Saved entries
====================
-- ==== Sys2Proof/Laws/PerInstr.lean ====
section
/-!
SUPPORT. Every instruction is read back from its own word: one lemma per constructor.
-/
set_option linter.unusedSimpArgs false
namespace Sys2Proof.Laws

/-- The word of a well-formed instruction decodes to it. An event of the opcode table has no word. -/
def RoundTrip.Statement (i : Instr) : Prop := i.wf = true → ∀ w, encode i = some w → decodeWord w = .ok i

theorem zeroField_zero : zeroField 0 = .ok () := rfl
theorem extract_append_low {n m : Nat} (x : BitVec n) (y : BitVec m) : (x ++ y).extractLsb' 0 m = y := by
  apply BitVec.eq_of_getLsbD_eq; intro i hi
  simp [BitVec.getLsbD_append, hi]
theorem extract_append_high {n m : Nat} (x : BitVec n) (y : BitVec m) : (x ++ y).extractLsb' m n = x := by
  apply BitVec.eq_of_getLsbD_eq; intro i hi
  simp [BitVec.getLsbD_append, hi]
theorem maskField_ofMask (x : MReg) : maskField (ofMask x) = .ok x := by
  unfold maskField ofMask
  rw [show ((0 : BitVec 3) ++ x).extractLsb' 4 3 = 0 from extract_append_high (0 : BitVec 3) x,
    show ((0 : BitVec 3) ++ x).extractLsb' 0 4 = x from extract_append_low (0 : BitVec 3) x]
  rfl
theorem lowField_ofLow (x : BitVec 3) : lowField (ofLow x) = .ok x := by
  unfold lowField ofLow
  rw [show ((0 : BitVec 4) ++ x).extractLsb' 3 4 = 0 from extract_append_high (0 : BitVec 4) x,
    show ((0 : BitVec 4) ++ x).extractLsb' 0 3 = x from extract_append_low (0 : BitVec 4) x]
  rfl
theorem shift_minor (k : BitVec 2) (s : BitVec 6) : (k ++ (0 : BitVec 3) ++ s).extractLsb' 9 2 = k := by
  apply BitVec.eq_of_getLsbD_eq; intro i hi
  rw [BitVec.getLsbD_extractLsb']
  show (decide (i < 2) && (k ++ (0 : BitVec 3) ++ s).getLsbD (9 + i)) = _
  simp only [BitVec.getLsbD_append, hi, decide_true, Bool.true_and]
  repeat' split
  all_goals first | omega | simp | (congr 1; omega)
theorem shift_zero (k : BitVec 2) (s : BitVec 6) : (k ++ (0 : BitVec 3) ++ s).extractLsb' 6 3 = 0 := by
  apply BitVec.eq_of_getLsbD_eq; intro i hi
  rw [BitVec.getLsbD_extractLsb']
  show (decide (i < 3) && (k ++ (0 : BitVec 3) ++ s).getLsbD (6 + i)) = _
  simp only [BitVec.getLsbD_append, hi, decide_true, Bool.true_and]
  repeat' split
  all_goals first | omega | simp
theorem shift_amount (k : BitVec 2) (s : BitVec 6) : (k ++ (0 : BitVec 3) ++ s).extractLsb' 0 6 = s := extract_append_low _ s
theorem width_low (k : BitVec 1) (w : BitVec 3) : (k ++ w).extractLsb' 0 3 = w := extract_append_low k w
theorem width_high (k : BitVec 1) (w : BitVec 3) : (k ++ w).getLsbD 3 = k.getLsbD 0 := by
  show (k ++ w).getLsbD 3 = _
  rw [BitVec.getLsbD_append]; rfl
theorem fence_kind (k s : BitVec 3) : (k ++ (0 : BitVec 5) ++ s).extractLsb' 8 3 = k := by
  apply BitVec.eq_of_getLsbD_eq; intro i hi
  rw [BitVec.getLsbD_extractLsb']
  show (decide (i < 3) && (k ++ (0 : BitVec 5) ++ s).getLsbD (8 + i)) = _
  simp only [BitVec.getLsbD_append, hi, decide_true, Bool.true_and]
  repeat' split
  all_goals first | omega | simp | (congr 1; omega)
theorem fence_zero (k s : BitVec 3) : (k ++ (0 : BitVec 5) ++ s).extractLsb' 3 5 = 0 := by
  apply BitVec.eq_of_getLsbD_eq; intro i hi
  rw [BitVec.getLsbD_extractLsb']
  show (decide (i < 5) && (k ++ (0 : BitVec 5) ++ s).getLsbD (3 + i)) = _
  simp only [BitVec.getLsbD_append, hi, decide_true, Bool.true_and]
  repeat' split
  all_goals first | omega | simp
theorem fence_scope (k s : BitVec 3) : (k ++ (0 : BitVec 5) ++ s).extractLsb' 0 3 = s := extract_append_low _ s
theorem tiles_high (c s : BitVec 3) : (c ++ (0 : BitVec 1) ++ s).extractLsb' 4 3 = c := by
  apply BitVec.eq_of_getLsbD_eq; intro i hi
  rw [BitVec.getLsbD_extractLsb']
  show (decide (i < 3) && (c ++ (0 : BitVec 1) ++ s).getLsbD (4 + i)) = _
  simp only [BitVec.getLsbD_append, hi, decide_true, Bool.true_and]
  repeat' split
  all_goals first | omega | simp | (congr 1; omega)
theorem tiles_low (c s : BitVec 3) : (c ++ (0 : BitVec 1) ++ s).extractLsb' 0 3 = s := extract_append_low _ s
theorem tiles_zero (c s : BitVec 3) : (c ++ (0 : BitVec 1) ++ s).getLsbD 3 = false := by
  show (c ++ (0 : BitVec 1) ++ s).getLsbD 3 = _
  simp only [BitVec.getLsbD_append]; rfl
theorem bind_ok {ε α β : Type} (x : α) (f : α → Except ε β) : (Except.ok x >>= f) = f x := rfl
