-- ==== Sys2Proof/Laws/State.lean ====
section
/-!
SUPPORT. What each update of the state gives field by field, so that no proof unfolds a record update.
-/
namespace Sys2Proof.Machine

variable (s : State) (h : Hart) (r : Regs)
====================
What the task requires
The response should be an exact copy of every line above.

Answer to the exercise
-- ==== Sys2Proof/Laws/PerInstr.lean ====
section
/-!
SUPPORT. Every instruction is read back from its own word: one lemma per constructor.
-/
set_option linter.unusedSimpArgs false
namespace Sys2Proof.Laws

/-- The word of a well-formed instruction decodes to it. An event of the opcode table has no word. -/
def RoundTrip.Statement (i : Instr) : Prop := i.wf = true → ∀ w, encode i = some w → decodeWord w = .ok i

theorem zeroField_zero : zeroField 0 = .ok () := rfl
theorem extract_append_low {n m : Nat} (x : BitVec n) (y : BitVec m) : (x ++ y).extractLsb' 0 m = y := by
  apply BitVec.eq_of_getLsbD_eq; intro i hi
  simp [BitVec.getLsbD_append, hi]
theorem extract_append_high {n m : Nat} (x : BitVec n) (y : BitVec m) : (x ++ y).extractLsb' m n = x := by
  apply BitVec.eq_of_getLsbD_eq; intro i hi
  simp [BitVec.getLsbD_append, hi]
theorem maskField_ofMask (x : MReg) : maskField (ofMask x) = .ok x := by
  unfold maskField ofMask
  rw [show ((0 : BitVec 3) ++ x).extractLsb' 4 3 = 0 from extract_append_high (0 : BitVec 3) x,
    show ((0 : BitVec 3) ++ x).extractLsb' 0 4 = x from extract_append_low (0 : BitVec 3) x]
  rfl
theorem lowField_ofLow (x : BitVec 3) : lowField (ofLow x) = .ok x := by
  unfold lowField ofLow
  rw [show ((0 : BitVec 4) ++ x).extractLsb' 3 4 = 0 from extract_append_high (0 : BitVec 4) x,
    show ((0 : BitVec 4) ++ x).extractLsb' 0 3 = x from extract_append_low (0 : BitVec 4) x]
  rfl
theorem shift_minor (k : BitVec 2) (s : BitVec 6) : (k ++ (0 : BitVec 3) ++ s).extractLsb' 9 2 = k := by
  apply BitVec.eq_of_getLsbD_eq; intro i hi
  rw [BitVec.getLsbD_extractLsb']
  show (decide (i < 2) && (k ++ (0 : BitVec 3) ++ s).getLsbD (9 + i)) = _
  simp only [BitVec.getLsbD_append, hi, decide_true, Bool.true_and]
  repeat' split
  all_goals first | omega | simp | (congr 1; omega)
theorem shift_zero (k : BitVec 2) (s : BitVec 6) : (k ++ (0 : BitVec 3) ++ s).extractLsb' 6 3 = 0 := by
  apply BitVec.eq_of_getLsbD_eq; intro i hi
  rw [BitVec.getLsbD_extractLsb']
  show (decide (i < 3) && (k ++ (0 : BitVec 3) ++ s).getLsbD (6 + i)) = _
  simp only [BitVec.getLsbD_append, hi, decide_true, Bool.true_and]
  repeat' split
  all_goals first | omega | simp
theorem shift_amount (k : BitVec 2) (s : BitVec 6) : (k ++ (0 : BitVec 3) ++ s).extractLsb' 0 6 = s := extract_append_low _ s
theorem width_low (k : BitVec 1) (w : BitVec 3) : (k ++ w).extractLsb' 0 3 = w := extract_append_low k w
theorem width_high (k : BitVec 1) (w : BitVec 3) : (k ++ w).getLsbD 3 = k.getLsbD 0 := by
  show (k ++ w).getLsbD 3 = _
  rw [BitVec.getLsbD_append]; rfl
theorem fence_kind (k s : BitVec 3) : (k ++ (0 : BitVec 5) ++ s).extractLsb' 8 3 = k := by
  apply BitVec.eq_of_getLsbD_eq; intro i hi
  rw [BitVec.getLsbD_extractLsb']
  show (decide (i < 3) && (k ++ (0 : BitVec 5) ++ s).getLsbD (8 + i)) = _
  simp only [BitVec.getLsbD_append, hi, decide_true, Bool.true_and]
  repeat' split
  all_goals first | omega | simp | (congr 1; omega)
theorem fence_zero (k s : BitVec 3) : (k ++ (0 : BitVec 5) ++ s).extractLsb' 3 5 = 0 := by
  apply BitVec.eq_of_getLsbD_eq; intro i hi
  rw [BitVec.getLsbD_extractLsb']
  show (decide (i < 5) && (k ++ (0 : BitVec 5) ++ s).getLsbD (3 + i)) = _
  simp only [BitVec.getLsbD_append, hi, decide_true, Bool.true_and]
  repeat' split
  all_goals first | omega | simp
theorem fence_scope (k s : BitVec 3) : (k ++ (0 : BitVec 5) ++ s).extractLsb' 0 3 = s := extract_append_low _ s
theorem tiles_high (c s : BitVec 3) : (c ++ (0 : BitVec 1) ++ s).extractLsb' 4 3 = c := by
  apply BitVec.eq_of_getLsbD_eq; intro i hi
  rw [BitVec.getLsbD_extractLsb']
  show (decide (i < 3) && (c ++ (0 : BitVec 1) ++ s).getLsbD (4 + i)) = _
  simp only [BitVec.getLsbD_append, hi, decide_true, Bool.true_and]
  repeat' split
  all_goals first | omega | simp | (congr 1; omega)
theorem tiles_low (c s : BitVec 3) : (c ++ (0 : BitVec 1) ++ s).extractLsb' 0 3 = s := extract_append_low _ s
theorem tiles_zero (c s : BitVec 3) : (c ++ (0 : BitVec 1) ++ s).getLsbD 3 = false := by
  show (c ++ (0 : BitVec 1) ++ s).getLsbD 3 = _
  simp only [BitVec.getLsbD_append]; rfl
theorem bind_ok {ε α β : Type} (x : α) (f : α → Except ε β) : (Except.ok x >>= f) = f x := rfl
-- ==== Sys2Proof/Laws/State.lean ====
section
/-!
SUPPORT. What each update of the state gives field by field, so that no proof unfolds a record update.
-/
namespace Sys2Proof.Machine

variable (s : State) (h : Hart) (r : Regs)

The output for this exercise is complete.